Reproduce the records below exactly, but only between the lines holding "The float sum" and "def shuffleLanes (w", inclusive.
- - - - - - -
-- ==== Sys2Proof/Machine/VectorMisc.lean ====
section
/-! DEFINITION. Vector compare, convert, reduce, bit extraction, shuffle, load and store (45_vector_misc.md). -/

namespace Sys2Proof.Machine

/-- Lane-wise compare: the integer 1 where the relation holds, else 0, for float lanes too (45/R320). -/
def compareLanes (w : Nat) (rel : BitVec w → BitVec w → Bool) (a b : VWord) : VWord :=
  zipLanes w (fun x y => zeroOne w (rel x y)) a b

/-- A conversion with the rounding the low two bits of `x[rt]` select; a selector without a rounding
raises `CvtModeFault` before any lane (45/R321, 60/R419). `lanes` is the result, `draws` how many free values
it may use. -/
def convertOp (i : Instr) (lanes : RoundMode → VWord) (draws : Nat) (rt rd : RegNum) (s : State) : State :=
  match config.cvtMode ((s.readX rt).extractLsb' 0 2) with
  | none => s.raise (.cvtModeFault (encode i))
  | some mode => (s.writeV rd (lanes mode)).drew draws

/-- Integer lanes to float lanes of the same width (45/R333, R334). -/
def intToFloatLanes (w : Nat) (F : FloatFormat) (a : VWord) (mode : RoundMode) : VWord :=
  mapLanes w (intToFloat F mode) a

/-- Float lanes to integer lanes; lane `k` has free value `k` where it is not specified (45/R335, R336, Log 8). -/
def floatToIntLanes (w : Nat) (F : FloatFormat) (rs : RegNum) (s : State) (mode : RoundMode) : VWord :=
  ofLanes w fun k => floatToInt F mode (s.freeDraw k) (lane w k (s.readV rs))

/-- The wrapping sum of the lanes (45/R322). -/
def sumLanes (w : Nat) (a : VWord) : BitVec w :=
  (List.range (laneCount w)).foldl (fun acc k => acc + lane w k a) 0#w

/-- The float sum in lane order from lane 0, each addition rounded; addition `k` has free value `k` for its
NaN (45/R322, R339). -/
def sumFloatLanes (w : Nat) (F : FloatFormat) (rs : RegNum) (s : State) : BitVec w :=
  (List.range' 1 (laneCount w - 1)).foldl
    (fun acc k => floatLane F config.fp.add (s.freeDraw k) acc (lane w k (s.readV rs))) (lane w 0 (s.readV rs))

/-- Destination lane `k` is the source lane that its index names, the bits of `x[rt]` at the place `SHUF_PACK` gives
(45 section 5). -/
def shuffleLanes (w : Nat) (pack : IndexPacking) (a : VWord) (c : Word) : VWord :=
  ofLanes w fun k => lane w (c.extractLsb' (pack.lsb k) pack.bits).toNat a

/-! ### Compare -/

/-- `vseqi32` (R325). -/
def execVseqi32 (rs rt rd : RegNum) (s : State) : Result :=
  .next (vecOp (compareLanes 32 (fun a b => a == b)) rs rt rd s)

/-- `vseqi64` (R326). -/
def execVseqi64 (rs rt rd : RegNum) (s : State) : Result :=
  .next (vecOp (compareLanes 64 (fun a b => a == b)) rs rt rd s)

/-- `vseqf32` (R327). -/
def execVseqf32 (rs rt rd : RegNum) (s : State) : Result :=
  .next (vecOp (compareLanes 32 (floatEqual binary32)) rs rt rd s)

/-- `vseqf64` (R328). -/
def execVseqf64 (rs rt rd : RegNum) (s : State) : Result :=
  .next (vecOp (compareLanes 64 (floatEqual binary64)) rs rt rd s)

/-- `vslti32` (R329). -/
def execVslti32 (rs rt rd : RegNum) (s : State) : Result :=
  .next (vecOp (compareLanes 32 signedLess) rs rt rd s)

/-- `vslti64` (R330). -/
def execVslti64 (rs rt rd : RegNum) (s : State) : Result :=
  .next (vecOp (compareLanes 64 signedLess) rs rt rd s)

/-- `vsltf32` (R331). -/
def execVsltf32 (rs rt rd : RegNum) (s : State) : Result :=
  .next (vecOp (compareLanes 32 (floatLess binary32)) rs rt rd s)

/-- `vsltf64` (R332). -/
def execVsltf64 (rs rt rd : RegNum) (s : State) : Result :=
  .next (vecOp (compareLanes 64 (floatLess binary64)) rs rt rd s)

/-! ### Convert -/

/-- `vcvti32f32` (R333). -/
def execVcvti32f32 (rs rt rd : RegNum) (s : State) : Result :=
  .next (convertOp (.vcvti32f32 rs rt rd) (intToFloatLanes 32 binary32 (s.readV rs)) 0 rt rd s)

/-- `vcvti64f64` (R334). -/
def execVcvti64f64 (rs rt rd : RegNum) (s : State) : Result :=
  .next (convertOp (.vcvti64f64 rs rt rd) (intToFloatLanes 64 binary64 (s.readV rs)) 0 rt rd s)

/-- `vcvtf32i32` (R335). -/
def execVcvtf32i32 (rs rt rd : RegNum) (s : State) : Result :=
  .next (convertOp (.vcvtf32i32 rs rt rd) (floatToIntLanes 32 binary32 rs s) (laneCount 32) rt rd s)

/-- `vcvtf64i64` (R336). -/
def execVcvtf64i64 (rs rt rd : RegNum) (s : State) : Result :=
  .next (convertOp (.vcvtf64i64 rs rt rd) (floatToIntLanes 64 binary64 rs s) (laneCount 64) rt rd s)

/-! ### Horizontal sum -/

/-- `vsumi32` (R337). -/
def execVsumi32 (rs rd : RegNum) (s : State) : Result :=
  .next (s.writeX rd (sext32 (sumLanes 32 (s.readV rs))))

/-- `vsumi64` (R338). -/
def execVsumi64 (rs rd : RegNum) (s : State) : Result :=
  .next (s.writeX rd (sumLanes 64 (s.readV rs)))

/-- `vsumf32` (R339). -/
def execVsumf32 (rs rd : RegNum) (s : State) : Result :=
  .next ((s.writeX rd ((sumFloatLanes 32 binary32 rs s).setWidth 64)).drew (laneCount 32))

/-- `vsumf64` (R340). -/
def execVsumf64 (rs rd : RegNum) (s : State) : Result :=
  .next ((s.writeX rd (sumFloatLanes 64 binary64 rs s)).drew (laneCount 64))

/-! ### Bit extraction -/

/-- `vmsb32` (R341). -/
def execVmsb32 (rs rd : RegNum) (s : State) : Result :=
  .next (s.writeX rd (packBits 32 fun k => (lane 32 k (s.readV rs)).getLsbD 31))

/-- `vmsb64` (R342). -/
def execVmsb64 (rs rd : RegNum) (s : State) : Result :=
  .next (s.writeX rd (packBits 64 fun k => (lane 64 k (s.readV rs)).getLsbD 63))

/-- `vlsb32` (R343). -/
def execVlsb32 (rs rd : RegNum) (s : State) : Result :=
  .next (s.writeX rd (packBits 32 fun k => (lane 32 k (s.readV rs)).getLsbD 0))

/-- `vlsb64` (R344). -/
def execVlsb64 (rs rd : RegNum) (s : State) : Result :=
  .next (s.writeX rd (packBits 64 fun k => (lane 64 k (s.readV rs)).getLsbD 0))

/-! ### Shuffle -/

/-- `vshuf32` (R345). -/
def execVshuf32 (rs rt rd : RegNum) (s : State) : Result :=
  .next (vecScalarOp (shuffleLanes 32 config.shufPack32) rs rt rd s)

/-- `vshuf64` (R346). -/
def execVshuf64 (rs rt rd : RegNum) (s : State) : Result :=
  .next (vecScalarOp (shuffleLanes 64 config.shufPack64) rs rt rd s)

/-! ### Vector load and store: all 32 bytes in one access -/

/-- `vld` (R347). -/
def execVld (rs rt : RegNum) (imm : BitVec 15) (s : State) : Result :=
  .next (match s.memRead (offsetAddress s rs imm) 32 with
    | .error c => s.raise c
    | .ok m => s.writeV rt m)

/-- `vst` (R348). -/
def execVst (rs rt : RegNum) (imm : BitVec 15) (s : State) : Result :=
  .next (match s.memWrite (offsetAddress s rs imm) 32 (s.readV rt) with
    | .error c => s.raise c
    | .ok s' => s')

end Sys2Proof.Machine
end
- - - - - - -
**RESULT FOR THIS EXERCISE:**
/-- The float sum in lane order from lane 0, each addition rounded; addition `k` has free value `k` for its
NaN (45/R322, R339). -/
def sumFloatLanes (w : Nat) (F : FloatFormat) (rs : RegNum) (s : State) : BitVec w :=
  (List.range' 1 (laneCount w - 1)).foldl
    (fun acc k => floatLane F config.fp.add (s.freeDraw k) acc (lane w k (s.readV rs))) (lane w 0 (s.readV rs))

/-- Destination lane `k` is the source lane that its index names, the bits of `x[rt]` at the place `SHUF_PACK` gives
(45 section 5). -/
def shuffleLanes (w : Nat) (pack : IndexPacking) (a : VWord) (c : Word) : VWord :=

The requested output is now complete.